↓
theorem State.l2Drop_memOk (who : Option Nat) (f : L2Line → Bool) : (s.l2Drop who f).memOk := by
  unfold State.l2Drop
  grind [State.stkPut_memOk, State.verify_memOk, foldl_memOk, State.memOk_iff]

theorem State.l2Put_memOk (who : Option Nat) (asid va ln : Nat) (dirty keep : Bool) : (s.l2Put who asid va ln dirty keep).memOk := by
  unfold State.l2Put
  grind [State.l2Drop_memOk, State.verify_memOk, State.memOk_iff]

theorem State.through_memOk (part asid va ln mt : Nat) (dirty home : Bool) (pol : Policy) :
    (s.through part asid va ln mt dirty home pol).memOk := by
  unfold State.through
  grind [State.l2Put_memOk, State.stkPut_memOk, State.l2Drop_memOk, State.verify_memOk]

theorem State.showBytes_memOk (a n v : Nat) : (s.showBytes a n v).memOk := by
  unfold State.showBytes
  grind [State.memOk_iff, State.memOk.setDev, State.memOk.dev, PMem.wf_write]

theorem State.showTables_memOk (pa n : Nat) : (s.showTables pa n).memOk := by
  unfold State.showTables
  grind [State.showBytes_memOk, foldl_memOk]

theorem State.bring_memOk (pa n : Nat) : (s.bring pa n).memOk := State.touchView_memOk (State.showTables_memOk h ..) ..

theorem State.cacheAt_memOk (part asid va : Nat) (tgt : Tgt) (mt n : Nat) (dirty home : Bool) (pol : Policy) :
    (s.cacheAt part asid va tgt mt n dirty home pol).memOk := by
  unfold State.cacheAt
  grind [State.through_memOk, State.bring_memOk]

/-! ### Context save areas (Machine/Csa) -/

theorem State.putCsa_memOk (base : Nat) (l : List (Nat × Nat)) : (s.putCsa base l).memOk :=
  h.setDev (foldl_wf h.dev l _ fun _ _ hm => PMem.wf_write hm ..)

theorem State.syncCsa_memOk (t : Nat) (old : List (Nat × Nat)) : (s.syncCsa t old).memOk := State.putCsa_memOk h ..

omit h in
theorem State.inCsa_memOk (t : Nat) (f : State → State) (hf : (f s).memOk) : (s.inCsa t f).memOk := by
  unfold State.inCsa
  grind [State.syncCsa_memOk]

/-! ### Pages of registers (Machine/Mmio) -/

theorem State.modRing_memOk (p r : Nat) (f : Ring → Ring) : (s.modRing p r f).memOk := h

theorem State.setWindow_memOk (w : Nat) (e : Window) : (s.setWindow w e).memOk := h

theorem State.enableWindow_memOk (wi : Nat) : (s.enableWindow wi).memOk := by
  unfold State.enableWindow
  grind [State.setWindow_memOk]

theorem State.disableWindow_memOk (wi : Nat) : (s.disableWindow wi).memOk := by
  unfold State.disableWindow
  grind [State.dropView_memOk, State.setWindow_memOk, foldl_memOk]

theorem State.writeWindow_memOk (wi k v : Nat) : (s.writeWindow wi k v).memOk := by
  unfold State.writeWindow
  grind [State.disableWindow_memOk, State.setWindow_memOk, State.enableWindow_memOk]

theorem State.reprioritise_memOk (p l prio : Nat) : (s.reprioritise p l prio).memOk := by
  unfold State.reprioritise
  grind [State.memOk_iff]

theorem State.mmioWrite_memOk (p off v : Nat) : (s.mmioWrite p off v).memOk := by
  unfold State.mmioWrite
  grind [State.setPart_memOk, State.writeWindow_memOk, State.setWindow_memOk]

theorem State.ringWrite_memOk (p r off v : Nat) : (s.ringWrite p r off v).memOk := by
  unfold State.ringWrite
  grind [State.modRing_memOk, State.reprioritise_memOk]

theorem State.victimWrite_memOk (p asid off v : Nat) : (s.victimWrite p asid off v).memOk := by
  unfold State.victimWrite
  grind [State.setPart_memOk]

theorem State.devWrite_memOk (asid off n v : Nat) : (s.devWrite asid off n v).memOk := by
  unfold State.devWrite
  grind [State.mmioWrite_memOk, State.victimWrite_memOk, State.ringWrite_memOk]

/-! ### Accesses (Machine/Access) -/

theorem State.modReq_memOk (i : Nat) (f : Req → Req) : (s.modReq i f).memOk := h

theorem State.dropReq_memOk (i : Nat) : (s.dropReq i).memOk := h

theorem State.poisonReport_memOk (p line : Nat) : (s.poisonReport p line).memOk := by
  unfold State.poisonReport
  grind [State.irq_memOk, State.modPart_memOk]

theorem State.hostRecall_memOk (line : Nat) : (s.hostRecall line).memOk := State.stkDrop_memOk (State.l2Drop_memOk h ..) ..

theorem State.track_memOk (line : Nat) : (s.track line).memOk := by
  unfold State.track
  grind [State.hostRecall_memOk, State.memOk_iff]

theorem State.performOn_memOk {t : State} (r : Req) {v : Val} {sub : Bool}
    (ht : s.performOn r = some (t, v, sub)) : t.memOk := by
  unfold State.performOn at ht
  grind [State.bring_memOk, State.keepPart_memOk, State.dirtyView_memOk, State.track_memOk, State.poisonReport_memOk, State.devWrite_memOk,
    State.memOk_iff, State.memOk.setDev, State.memOk.setHost, State.memOk.dev, State.memOk.host, Req.onMem_wf]

theorem State.launchLanding_memOk (l : Landing) : (s.launchLanding l).memOk := h

theorem State.sendLanding_memOk (l : Landing) : (s.sendLanding l).memOk := h

theorem State.release_memOk (r : Req) : (s.release r).memOk := by
  unfold State.release
  grind [State.modCtx_memOk]

theorem State.spinNote_memOk (r : Req) : (s.spinNote r).memOk := by
  unfold State.spinNote
  grind [State.modCtx_memOk]

theorem State.lineOut_memOk (r : Req) : (s.lineOut r).1.memOk := by
  unfold State.lineOut
  grind [State.verify_memOk]

theorem State.performed_memOk (r : Req) (v : Val) (sub : Bool) : (s.performed r v sub).memOk := by
  unfold State.performed
  grind [State.release_memOk, State.bump_memOk, State.spinNote_memOk, State.launchLanding_memOk, State.respond_memOk, State.dropReq_memOk,
    State.lineOut_memOk, State.modReq_memOk]

theorem State.walkOnce_memOk (w : Nat) : (s.walkOnce w).memOk := by
  unfold State.walkOnce
  grind [State.performOn_memOk, State.performed_memOk, foldl_memOk]

theorem State.walkWord_memOk (w n : Nat) : (s.walkWord w n).memOk := by
  induction n generalizing s with
  | zero => exact h
  | succ n ih => unfold State.walkWord; grind [State.walkOnce_memOk]

theorem State.wordChanged_memOk (w : Nat) : (s.wordChanged w).memOk := by
  unfold State.wordChanged
  grind [State.walkWord_memOk]

theorem State.enlist_memOk (r : Req) : (s.enlist r).memOk := by
  unfold State.enlist
  grind [State.pm_memOk, State.respond_memOk, State.modReq_memOk, State.memOk_iff]

theorem State.performReq_memOk (r : Req) : (s.performReq r).memOk := by
  unfold State.performReq
  grind [State.performOn_memOk, State.enlist_memOk, State.performed_memOk, State.wordChanged_memOk]

theorem State.walkFor_memOk (r : Req) : (s.walkFor r).memOk := by
  unfold State.walkFor
  grind [State.sigWalk_memOk]

theorem State.newOp_memOk (t c tl : Nat) (k : OpKind) (uf gang : Bool) :
    (s.newOp t c tl k uf gang).1.memOk := by
  unfold State.newOp
  grind [State.setThr_memOk, State.opEnd_memOk]

theorem State.settle_memOk (r : Req) : (s.settle r).memOk := by
  unfold State.settle
  grind [State.modCtx_memOk, State.drain_memOk, State.pm_memOk]

theorem State.acceptReq_memOk (r : Req) (tgt : Tgt) (et : Bool) : (s.acceptReq r tgt et).memOk := by
  unfold State.acceptReq
  grind [State.newOp_memOk, State.settle_memOk, State.modReq_memOk, State.dropReq_memOk, State.release_memOk]

theorem State.unissue_memOk (r : Req) : (s.unissue r).memOk := h

theorem State.logPeer_memOk (r : Req) (peer : Nat) (detail : Nat) : (s.logPeer r peer detail).memOk := h

theorem State.trapReq_memOk (r : Req) (cause : Nat) (taddr : Word) : (s.trapReq r cause taddr).memOk := by
  unfold State.trapReq
  grind [State.logPeer_memOk, State.logWalk_memOk, State.logMap_memOk, State.inCsa_memOk, State.trapAt_memOk, State.unissue_memOk,
    State.dropReq_memOk]

theorem State.askHost_memOk (part asid : Nat) (va : Word) : (s.askHost part asid va).memOk := by
  unfold State.askHost
  grind [State.memOk_iff]

theorem State.priNext_memOk (part : Nat) : (s.priNext part).memOk := by
  unfold State.priNext
  grind [State.memOk_iff]

theorem State.parkReq_memOk (r : Req) (cause : Nat) (pte : Option Nat) : (s.parkReq r cause pte).memOk := by
  unfold State.parkReq
  grind [State.askHost_memOk, State.inCsa_memOk, State.syncUpcall_memOk, State.unissue_memOk, State.dropReq_memOk, State.memOk_iff]

theorem State.consumeReq_memOk (r : Req) : (s.consumeReq r).memOk := by
  unfold State.consumeReq
  grind [State.inCsa_memOk, State.consumeAt_memOk, State.unissue_memOk, State.dropReq_memOk]

theorem State.sendReq_memOk (r : Req) (peer : Nat) : (s.sendReq r peer).memOk := by
  unfold State.sendReq
  grind [State.modReq_memOk, State.sendPacket_memOk, State.memOk_iff]

theorem State.cacheReq_memOk (r : Req) (tgt : Tgt) (mt : Nat) : (s.cacheReq r tgt mt).memOk := State.cacheAt_memOk h ..

theorem State.acceptStep_memOk (r : Req) (ans : HostAns) : (s.acceptStep r ans).memOk := by
  unfold State.acceptStep
  grind [State.trapReq_memOk, State.parkReq_memOk, State.consumeReq_memOk, State.acceptReq_memOk, State.sendReq_memOk, State.modReq_memOk,
    State.keepTrans_memOk, State.cacheReq_memOk]

theorem State.snapLog_memOk {t : State} {k a n : Nat} (ht : s.snapLog k a n = some t) : t.memOk := by
  unfold State.snapLog at ht
  grind [State.setThr_memOk]

theorem State.lsWrite_memOk {t : State} {k a n : Nat} {f : PMem → PMem} (hf : ∀ m, m.wf → (f m).wf)
    (ht : s.lsWrite k a n f = some t) : t.memOk := by
  obtain ⟨u, hu, rfl⟩ := Option.map_eq_some_iff.1 ht
  have hu := State.snapLog_memOk h hu
  exact State.setLs_memOk hu k _ (hf _ (State.coreAt_wf hu k))

theorem State.snapOverflow_memOk (k : Nat) : (s.snapOverflow k).memOk := by
  unfold State.snapOverflow
  grind [State.consumeAt_memOk]

/-! ### Lines of the engines (Machine/Bulk) -/

theorem State.bulkRead_memOk (asid part : Nat) (va : Word) (n : Nat) (check : Bool) (b : Bulk) :
    (s.bulkRead asid part va n check b).1.memOk := by
  unfold State.bulkRead
  grind [State.keepTrans_memOk, State.cacheAt_memOk, State.verify_memOk, State.track_memOk]

theorem State.bulkWrite_memOk (asid part : Nat) (va : Word) (l : List (Byte × Bool)) (b : Bulk) :
    (s.bulkWrite asid part va l b).memOk := by
  unfold State.bulkWrite
  grind [State.keepTrans_memOk, State.cacheAt_memOk, State.keepPart_memOk, State.dirtyView_memOk, State.track_memOk,
    State.poisonReport_memOk, State.memOk_iff, State.memOk.setDev, State.memOk.setHost, State.memOk.dev, State.memOk.host,
    PMem.wf_writeRun]

/-! ### Memory instructions (Machine/Mem) -/

theorem memory_memOk (p : Ctl) (ha : ∀ t vs, t.memOk → (p.act t vs).memOk) :
    Out.memOk (memory s p) := by
  unfold memory
  grind [State.waits_memOk, State.awaits_memOk, State.raise_memOk, State.drain_memOk, Out.memOk]

theorem memoryTl_memOk (tle : Bool) (p : Ctl) (ha : ∀ t vs, t.memOk → (p.act t vs).memOk) :
    Out.memOk (memoryTl s tle p) := by
  unfold memoryTl
  grind [State.waits_memOk, memory_memOk, Out.memOk]

theorem State.pushReq_memOk (r : Req) : (s.pushReq r).memOk := h

theorem State.issueReq_memOk (r : Req) (takes : List SrcOp) : (s.issueReq r takes).memOk := by
  unfold State.issueReq
  grind [State.takeAll_memOk, State.pushReq_memOk, State.setCx_memOk]

theorem State.retireMem_memOk (takes : List SrcOp) : (s.retireMem takes).memOk := State.retire_memOk (State.takeAll_memOk h ..) ..

theorem State.returnVal_memOk (dst : Opd) (v : Val) (takes : List SrcOp) : (s.returnVal dst v takes).memOk := by
  unfold State.returnVal
  grind [State.retireMem_memOk, State.pushReq_memOk, State.setCx_memOk]

theorem execLd_memOk (sz : Sz) (sm : Sm) (pol : Policy) (m : MemOp) : Out.memOk (execLd sz sm pol m s) := by
  unfold execLd
  grind [memory_memOk, State.issueReq_memOk, State.returnVal_memOk]

theorem store_memOk (k : AKind) (sz : Sz) (sm : Sm) (pol : Policy) (m : MemOp) :
    Out.memOk (store k sz sm pol m s) := by
  refine memory_memOk h _ fun t vs ht => ?_
  dsimp only
  split
  · exact State.issueReq_memOk ht _ _
  · split
    · next hw =>
      refine State.retireMem_memOk (State.lsWrite_memOk ht (fun l hl => ?_) hw) _
      split
      · exact PMem.wf_writeClean hl ..
      · exact PMem.wf_write hl ..
    · exact State.snapOverflow_memOk ht _

theorem State.sendNow_memOk (lo : LandOpt) (mra : Word) (v : Val) : (s.sendNow lo mra v).memOk := by
  unfold State.sendNow
  grind [State.newOp_memOk, State.pushReq_memOk, State.sendLanding_memOk]

theorem execLdl_memOk (sz : Sz) (sm : Sm) (pol : Policy) (lo : LandOpt) (m : MemOp) : Out.memOk (execLdl sz sm pol lo m s) := by
  unfold execLdl
  grind [memoryTl_memOk, State.issueReq_memOk, State.sendNow_memOk, State.retireMem_memOk]

theorem execRsend_memOk (d a : Opd) (ta : Bool) (imm : BitVec 16) (lo : LandOpt) : Out.memOk (execRsend d a ta imm lo s) := by
  unfold execRsend
  grind [State.waits_memOk, memoryTl_memOk, State.sendNow_memOk, State.retireMem_memOk, Out.memOk]

theorem execAmo_memOk (op : AOp) (l : Bool) (sz : Sz) (mreg : Opd) (lo : LandOpt) (m : MemOp) :
    Out.memOk (execAmo op l sz mreg lo m s) :=
  memoryTl_memOk h _ _ fun _ _ ht => State.issueReq_memOk ht ..

theorem execCas_memOk (sz : Sz) (m : MemOp) : Out.memOk (execCas sz m s) := memory_memOk h _ fun _ _ ht => State.issueReq_memOk ht ..

theorem execFlagf_memOk (tl : BitVec 3) (m : MemOp) : Out.memOk (execFlagf tl m s) :=
  memoryTl_memOk h _ _ fun _ _ ht => State.issueReq_memOk ht ..

theorem State.mapRead_memOk (srcs : List SrcOp) (imm : Word) (coords : List Val → List Nat) : (s.mapRead srcs imm coords).memOk := by
  unfold State.mapRead
  grind [State.mapCome_memOk]

theorem memoryMap_memOk (c : List Val → List Nat) (p : Ctl) (ha : ∀ t vs, t.memOk → (p.act t vs).memOk) :
    Out.memOk (memoryMap s c p) := by
  unfold memoryMap
  grind [State.logMap_memOk, memory_memOk]

theorem shardGo_memOk (k : AKind) (sz : Sz) (sm : Sm) (o : ShardOp) (dSrc : List SrcOp) : Out.memOk (shardGo k sz sm o dSrc s) := by
  unfold shardGo
  grind [State.mapRead_memOk, memoryMap_memOk, State.issueReq_memOk]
↑
● ASSIGNED TASK
Within the data above, the span starting at the line containing "grind [State.l2Drop_memOk, State.verify_memOk, State.memOk_iff]" and ending at the line containing "theorem State.showBytes_memOk (a" is to be retyped exactly, with no other lines.

● OUTPUT
  grind [State.l2Drop_memOk, State.verify_memOk, State.memOk_iff]

theorem State.through_memOk (part asid va ln mt : Nat) (dirty home : Bool) (pol : Policy) :
    (s.through part asid va ln mt dirty home pol).memOk := by
  unfold State.through
  grind [State.l2Put_memOk, State.stkPut_memOk, State.l2Drop_memOk, State.verify_memOk]

theorem State.showBytes_memOk (a n v : Nat) : (s.showBytes a n v).memOk := by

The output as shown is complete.